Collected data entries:

/-- The W right on the whole of a range for a domain: pages of a translated space that are not known are walked
first. -/
def State.pagesOk (s : State) (own : Owner) (dom cls a n : Nat) : Dest × State :=
  if spaceOf a = 0 ∨ spaceOf a = 1 then (if s.allows dom a n 2 then .ok else .lacks, s)
  else if spaceOf a = 2 ∨ spaceOf a = 3 then
    (ranges (2 ^ 28) a n).foldl (fun (acc : Dest × State) r =>
      match acc with
      | (.lacks, s) => (.lacks, s)
      | (d, s) =>
        match s.tcFind (s.cfg.domain dom).pasid (spaceOf a) (r.1 % 2 ^ 48) with
        | some (_, e) => if e.w then (d, s) else (.lacks, s)
        | none =>
          let waits (x : Access) : Bool := x.own == own && x.len == 0 && x.addr == r.1
          if (s.mov.faults.any fun f => f.2.any fun t => t.waiters.any waits) || s.mov.port.any waits then (.wait, s)
          else (.wait, s.miss ⟨own, dom, cls, true, r.1, 0, [], false, none⟩)) (.ok, s)
  else (.lacks, s)

/-- The W right of a class 0 request on the whole of its destination (R96). -/
def State.destOk (s : State) (w : Nat) (k : Work) (a n : Nat) : Dest × State :=
  s.pagesOk (.result w) k.domain k.cls a n

/-- The initiator channel of a piece of work's results (R276). -/
def State.workChan (s : State) (w : Nat) : Nat :=
  match (s.work w).map Work.src with
  | some (.ring r _) => r % 4
  | some (.class0 p _) => p % 4
  | some (.porter v _ _ _) =>
    match (s.work v).map Work.src with
    | some (.ring r _) => r % 4
    | _ => 0
  | none => 0

/-- The drops of a bag's positions, counted when they become final (R61, R62). -/
def State.finalDrops (s : State) (table : Nat) (ts : List Taken) : State :=
  (s.drop table 0 (ts.countP fun t => t.res == .invalid)).drop table 1 (ts.countP fun t => t.res == .missing)

/-- The units that serve a bag's packet: the tiles of its positions, and the arrays of its candidates or outputs
(R408). -/
def State.unitsOf (s : State) (k : Work) (b : Nat) (bag : Bag) : List Nat :=
  let d := k.desc
  let scored (m : Nat) : Bool := d.kind == some .score && d.score.mode == m
  let outs := if scored 1 then [s.passArray (b / d.score.perPass)]
    else if scored 2 then ((s.cfg.projSet d.score.set).map fun p => p.first + b / 64 % p.n).toList
    else []
  bag.taken.filterMap (fun t => s.tileOf t.engine) ++ (bag.cands.map (·.arr) ++ outs).map (80 + ·)

/-- What the commit of a packet changes in its work: counts, statistics, the class 0 answer, and the bag (R62, R93,
R100, R104, R146). -/
def Work.commit (k : Work) (b : Nat) (p : Packet) : Work :=
  let bag := k.bags.get default b
  let t := k.tally
  let dropped := bag.taken.countP fun t => !t.res.survives
  { k with
    tally := { t with
      bags := satAdd 0xFFFFFFFF t.bags 1, dropped := satAdd 0xFFFFFFFF t.dropped dropped
      empty := if p.empty then satAdd 0xFFFFFFFF t.empty 1 else t.empty, cut := t.cut || p.cut }
    stats := match k.stats, p.stats with
      | some st, some (pf, v, clips) => some (st.addBag pf v clips)
      | st, _ => st
    answer := if k.doorbell.isSome then
        some (bitAt p.empty 0 + bitAt p.clip 1 + bitAt p.nonfinite 2, p.pooled) else none
    bags := k.bags.set default b { (default : Bag) with committed := true, space := bag.space } }

/-- A slot of a link is filled; FILL + SPACE never exceeds DEPTH (R172). -/
def State.fillLink (s : State) (q : Nat) : State :=
  let v := s.sem q
  if v.fill + v.space < s.depth q then s.setSem q { v with fill := v.fill + 1, stalled := false } else s

/-- The writes of a committed packet: its result and its side record (R93, R100). -/
def State.issuePacket (s : State) (w : Nat) (k : Work) (d : TaskDesc) (slot : Nat) (p : Packet) : State :=
  let ch := some (s.workChan w)
  let (s, ok) := s.writeOut (.result w) k.cls k.domain (d.result + slot * d.rstride) p.data k.desc.fence ch
  if ok && d.sideEn then (s.writeOut (.result w) k.cls k.domain (d.side + 8 * slot) p.side k.desc.fence ch).1 else s

/-- Where the result of a logical bag goes: a linked operation writes the slots of its pair in turn. -/
def State.packetSlot (s : State) (k : Work) (lb : Nat) : Nat :=
  match k.link with
  | some q => lb % max 1 (s.depth q)
  | none => lb

/-- The stack without its contents that a packet would be written to (R421). -/
def State.packetStack (s : State) (k : Work) (d : TaskDesc) (lb : Nat) (p : Packet) : Option Nat :=
  let slot := s.packetSlot k lb
  match s.lostStack (d.result + slot * d.rstride) p.data.length with
  | some st => some st
  | none => if d.sideEn then s.lostStack (d.side + 8 * slot) 8 else none

/-- A packet commits, and its writes are issued (R62, R93, R100, R146). -/
def State.commitPacket (s : State) (w b : Nat) (d : TaskDesc) (lb : Nat) (p : Packet) : State :=
  match s.work w with
  | none => s
  | some k =>
    let bag := k.bags.get default b
    let slot := s.packetSlot k lb
    let s := (s.finalDrops k.desc.table bag.taken).served (s.unitsOf k b bag) w
    let s := s.modWork w fun k => k.commit b p
    let s := s.each (List.range 8) fun s a =>
      let x := s.array a
      s.setArray a { x with selUsed := x.selUsed.filter fun u => !(u.1 == w && u.2.1 == b) }
    let s := match k.link with
      | some q => s.fillLink q
      | none => s
    let s := match bag.taken.head? with
      | some t =>
        let s := s.countTile t.engine 5 1
        match s.tileOf t.engine with
        | some n => s.tally n 2 b k.cls
        | none => s
      | none => s
    (s.syncLinks).issuePacket w k d slot p

/-- The packet of a bag or sample, as far as its work has come. -/
def State.assemble (s : State) (w b : Nat) : Option (Assembled × TaskDesc × Nat × State) :=
  match s.running w with
  | none => none
  | some k =>
    if (k.bags.get default b).committed then none
    else if k.desc.kind == some .score && (k.desc.score.mode == 1 || k.desc.score.mode == 2) then
      if k.desc.bagCount ≤ b || !s.issuing then none
      else let (p, s) := s.samplePacket w k (k.bags.get default b); some (p, k.desc, b, s)
    else if k.desc.kind == some .scatter then none
    else match s.bagRef w b with
    | none => some (.bad, k.desc, b, s)
    | some (none, _) => none
    | some (some g, s) =>
      let bag := g.k.bags.get default b
      if g.scores then some (scorePacket g bag, g.sh.desc, g.lb, s)
      else let (p, s) := s.gatherPacket w g bag; some (p, g.sh.desc, g.lb, s)

/-- The bytes of a class 0 result before its trailer. -/
def State.class0Size (s : State) (k : Work) : Nat :=
  match k.doorbell with
  | some d => ((s.cfg.table d.table).map d.resultBytes).getD 0
  | none => 0

/-- A packet with an uncorrectable error is rewound, and its bag replays (R101). -/
def State.rewindPacket (s : State) (w b : Nat) : State :=
  ((s.rewindBag w b 1).count 0x006).count 0x009

/-- A class 0 packet of a position's result queue is ready to commit: it goes first (R21, R384). -/
def State.class0Packet (s : State) (pos : Option Nat) : Bool :=
  s.works.any fun e => e.2.cls == 0 && e.2.bags.any fun b => b.2.queuePos == pos && match s.assemble e.1 b.1 with
    | some (.packet _ _, d, _, s) => match (s.work e.1).map fun k => (s.destOk e.1 k d.result (roundUp (s.class0Size k) 16 + 16)).1 with
      | some .ok => true
      | _ => false
    | _ => false

end Sys2Proof.Machine
end

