/-- GRAD: the record of a new slot and epoch opens a free area. -/
def execGrad (n : AgentId) (s : State) : Out :=
  let n := n.val
  s.atAgent n 2 0x05 fun m s =>
    let b := m.body
    let slot := fld (leAt b 12 1) 0 0
    let epoch := leAt b 8 4
    let a := fld (leAt b 0 8) 51 0
    match (s.agent n).areaOf slot epoch with
    | some (i, c) => s.record n i c a (recordPairs b)
    | none =>
      match (s.agent n).crates.findIdx? fun c => c.st == .free with
      | some i =>
        let c := { Crate.empty with st := .open_, slot := slot, epoch := epoch }
        ((s.setCrate n i c).tallyCrate n 0 c).record n i c a (recordPairs b)
      | none => s

/-- The body of a COMMIT (R195, R333): slot, epoch, count, OP, ALPHA and EPS, four bytes each (log entry 12). -/
def commitBody (slot epoch count : Nat) (u : UpdParam) : Bytes :=
  leBytes 4 slot ++ leBytes 4 epoch ++ leBytes 4 count ++ leBytes 4 u.op ++ leBytes 4 u.alpha ++ leBytes 4 u.eps

/-- COMMIT: the count and the parameters are stored, and the Crate waits for its records (R195, R198). -/
def execCommit (n : AgentId) (s : State) : Out :=
  let n := n.val
  s.atAgent n 2 0x06 fun m s =>
    let b := m.body
    match (s.agent n).areaOf (leAt b 0 4) (leAt b 4 4) with
    | some (i, c) =>
      if c.st ≠ .open_ then s
      else
        let c := { c with
          st := .sealing, want := some (leAt b 8 4), op := leAt b 12 4, alpha := leAt b 16 4, eps := leAt b 20 4
          order := (s.agent n).orders }
        (s.modAgent n fun a => { a with orders := a.orders + 1 }).trySeal n i c
    | none => s

/-- ABORT: discards a Crate that has not begun LOGGING (R197). -/
def execAbort (n : AgentId) (s : State) : Out :=
  let n := n.val
  s.atAgent n 2 0x07 fun m s =>
    match (s.agent n).areaOf m.slotOf m.epochOf with
    | some (i, c) => if c.committing then s else (s.setCrate n i Crate.empty).tallyCrate n 5 c
    | none => s

/-- GO: a SEALED Crate waits for the commit engine (R197). -/
def execGo (n : AgentId) (s : State) : Out :=
  let n := n.val
  s.atAgent n 2 0x0A fun m s =>
    match (s.agent n).areaOf m.slotOf m.epochOf with
    | some (i, c) => if c.st = .sealed then s.setCrate n i { c with go := true } else s
    | none => s

/-! ### Management messages and migrations -/

/-- A management message on virtual channel 3 (R333): its body begins with a byte that says its kind (log entry 53). -/
def State.sendMgmt (s : State) (n : Nat) (d : Dir) (kind : Nat) (b : Bytes) : State :=
  s.queueMsg n d (mkMsg 0x20 3 0 0 (b.length + 1) 0 0 (leBytes 1 kind ++ b))

/-- A pending placement of a migration that was abandoned goes (R224). -/
def State.dropPending (s : State) (pos addr : Nat) : State :=
  s.modEngine pos fun e => { e with placed := e.placed.filter fun p => p.valid || p.addr != addr }

/-- A migration begins (R222, step 1): the blocks are taken by a pending copy, and its agent learns of the row. -/
def State.beginMig (s : State) (n : Nat) (g : Migration) : State :=
  let s := s.modEngine g.pos fun e => { e with placed := e.placed ++ [⟨g.addr, g.table, g.block, false, g.pinned⟩] }
  let s := s.modAgent n fun x => { x with mig := some g }
  s.sendMgmt n .out 17 (leBytes 4 ((s.tileOf g.pos).getD g.pos) ++ leBytes 8 g.addr)

/-- The pinned placement that has waited longest for an agent begins its migration, when the agent has none and the
throttle level starts migrations (R219, R224, R235). -/
def State.nextMig (s : State) (n : Nat) : State :=
  if (s.agent n).mig.isSome || !(s.agent n).up || (s.link n).st == .down || 2 ≤ s.levelAt (1 + n / 2) then s
  else match s.sk.repin.find? fun g => s.ownerAgent g.addr == n with
    | some g => (s.modSk fun k => { k with repin := k.repin.filter (· != g) }).beginMig n g
    | none => s

/-- A pinned placement that an error took is placed again, unless its position is away (R219). -/
def State.repin (s : State) (g : Migration) : State :=
  let e := s.engine g.pos
  if e.moving || e.lost then s
  else
    let g := { g with attempt := 0, noted := false, enabled := false, pinned := true }
    (s.modSk fun k => { k with repin := k.repin.filter (fun x => x.pos != g.pos || x.block != g.block) ++ [g] }).nextMig
      (s.ownerAgent g.addr)

/-- A migration is abandoned: its blocks are free again (R224); a pinned row waits for another one (R219). -/
def State.abandonMigration (s : State) (n : Nat) : State :=
  match (s.agent n).mig with
  | some g =>
    let s := ((s.dropPending g.pos g.addr).modAgent n fun a => { a with mig := none }).count (agentCounter n 11)
    let s := s.tally (96 + n) 8 ((s.tileOf g.pos).getD 0) 0
    if g.pinned then s.repin g else s.nextMig n
  | none => s

/-! ### New rows -/

/-- The format of a row's elements for an update (R201). -/
def TableDesc.ff (td : TableDesc) : FFmt := td.fmt.ffmt.getD FFmt.fp32

/-- rne(1 ÷ √v) of R202. -/
def invSqrt (v : FV) : Nat :=
  match v with
  | .nan => FFmt.fp32.nanCode
  | .inf false => 0
  | .inf true => FFmt.fp32.nanCode
  | .fin neg m e =>
    if m = 0 then FFmt.fp32.infCode false
    else if neg then FFmt.fp32.nanCode
    else FFmt.fp32.divSqrt false 1 0 m e

/-- One element updated: w + c × G rounded once to the row format (R201). -/
def updElem (f : FFmt) (w : FV) (c : Option Nat) (p : Pair) : Nat :=
  let g := pairValue FFmt.fp32 p
  f.encode .nearest (w.add (match c with
    | none => g
    | some c => (FFmt.fp32.decode c).mul g))

/-- The accumulator and the factor of a ROWWISE update (R202). -/
def rowwise (ps : List Pair) (a alpha eps : Nat) : Nat × Nat :=
  let f := FFmt.fp32
  let hs := ps.map fun p => f.decode p.hi
  let sq := dotProducts (hs.map fun h => h.mul h)
  let mean := f.divV (f.decode sq) (.fin false ps.length 0)
  let a2 := f.add a mean
  let r := invSqrt ((f.decode a2).add (f.decode eps))
  (a2, f.mul alpha r)

/-- The new image of a row, and whether an element is not finite; a FROZEN row keeps its image (R48, R49, R201,
R203). -/
def newImage (td : TableDesc) (c : Crate) (e : Entry) (img : Bytes) : Bytes × Bool × Bool :=
  let r := td.row img
  if td.hdr && r.hdr.frozen then (img, false, true)
  else
    let rw := rowwise e.pairs r.hdr.optAcc c.alpha c.eps
    let k := match c.op with
      | 0 => none
      | 1 => some c.alpha
      | _ => some rw.2
    let codes := (r.codes.zip e.pairs).map fun x => updElem td.ff (td.fmt.value x.1) k x.2
    let hdr := { r.hdr with version := (r.hdr.version + 1) % 2 ^ 16, optAcc := if c.op = 2 then rw.1 else r.hdr.optAcc }
    ((if td.hdr then hdr.bytes else []) ++ td.fmt.pack codes, codes.any fun x => !td.ff.isFin x, false)

/-- The images of a Crate's rows, computed in order (R201): each with whether it is not finite and whether the
row is frozen. -/
def State.crateImages (s : State) (c : Crate) : List (Nat × Bytes × Bool × Bool) :=
  c.entries.map fun e => match s.cfg.tableAt e.addr with
    | some td => (e.addr, newImage td c e (s.load e.addr td.rowBytes))
    | none => (e.addr, [], false, false)

/-- The seal (R199). -/
def sealBytes (slot epoch entries : Nat) (done : Bool) (crc : Nat) : Bytes :=
  fit 64 (leBytes 1 0x5A ++ leBytes 1 slot ++ leBytes 1 (bitAt done 0) ++ zeros 1 ++ leBytes 4 epoch ++
    leBytes 4 entries ++ leBytes 4 crc)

### WHAT YOU NEED TO DO:
Set every line down again exactly. Begin with the first line of the entries and finish with the line containing "let waits (x".

### YOUR SOLUTION:
/-- The W right on the whole of a range for a domain: pages of a translated space that are not known are walked
first. -/
def State.pagesOk (s : State) (own : Owner) (dom cls a n : Nat) : Dest × State :=
  if spaceOf a = 0 ∨ spaceOf a = 1 then (if s.allows dom a n 2 then .ok else .lacks, s)
  else if spaceOf a = 2 ∨ spaceOf a = 3 then
    (ranges (2 ^ 28) a n).foldl (fun (acc : Dest × State) r =>
      match acc with
      | (.lacks, s) => (.lacks, s)
      | (d, s) =>
        match s.tcFind (s.cfg.domain dom).pasid (spaceOf a) (r.1 % 2 ^ 48) with
        | some (_, e) => if e.w then (d, s) else (.lacks, s)
        | none =>
          let waits (x : Access) : Bool := x.own == own && x.len == 0 && x.addr == r.1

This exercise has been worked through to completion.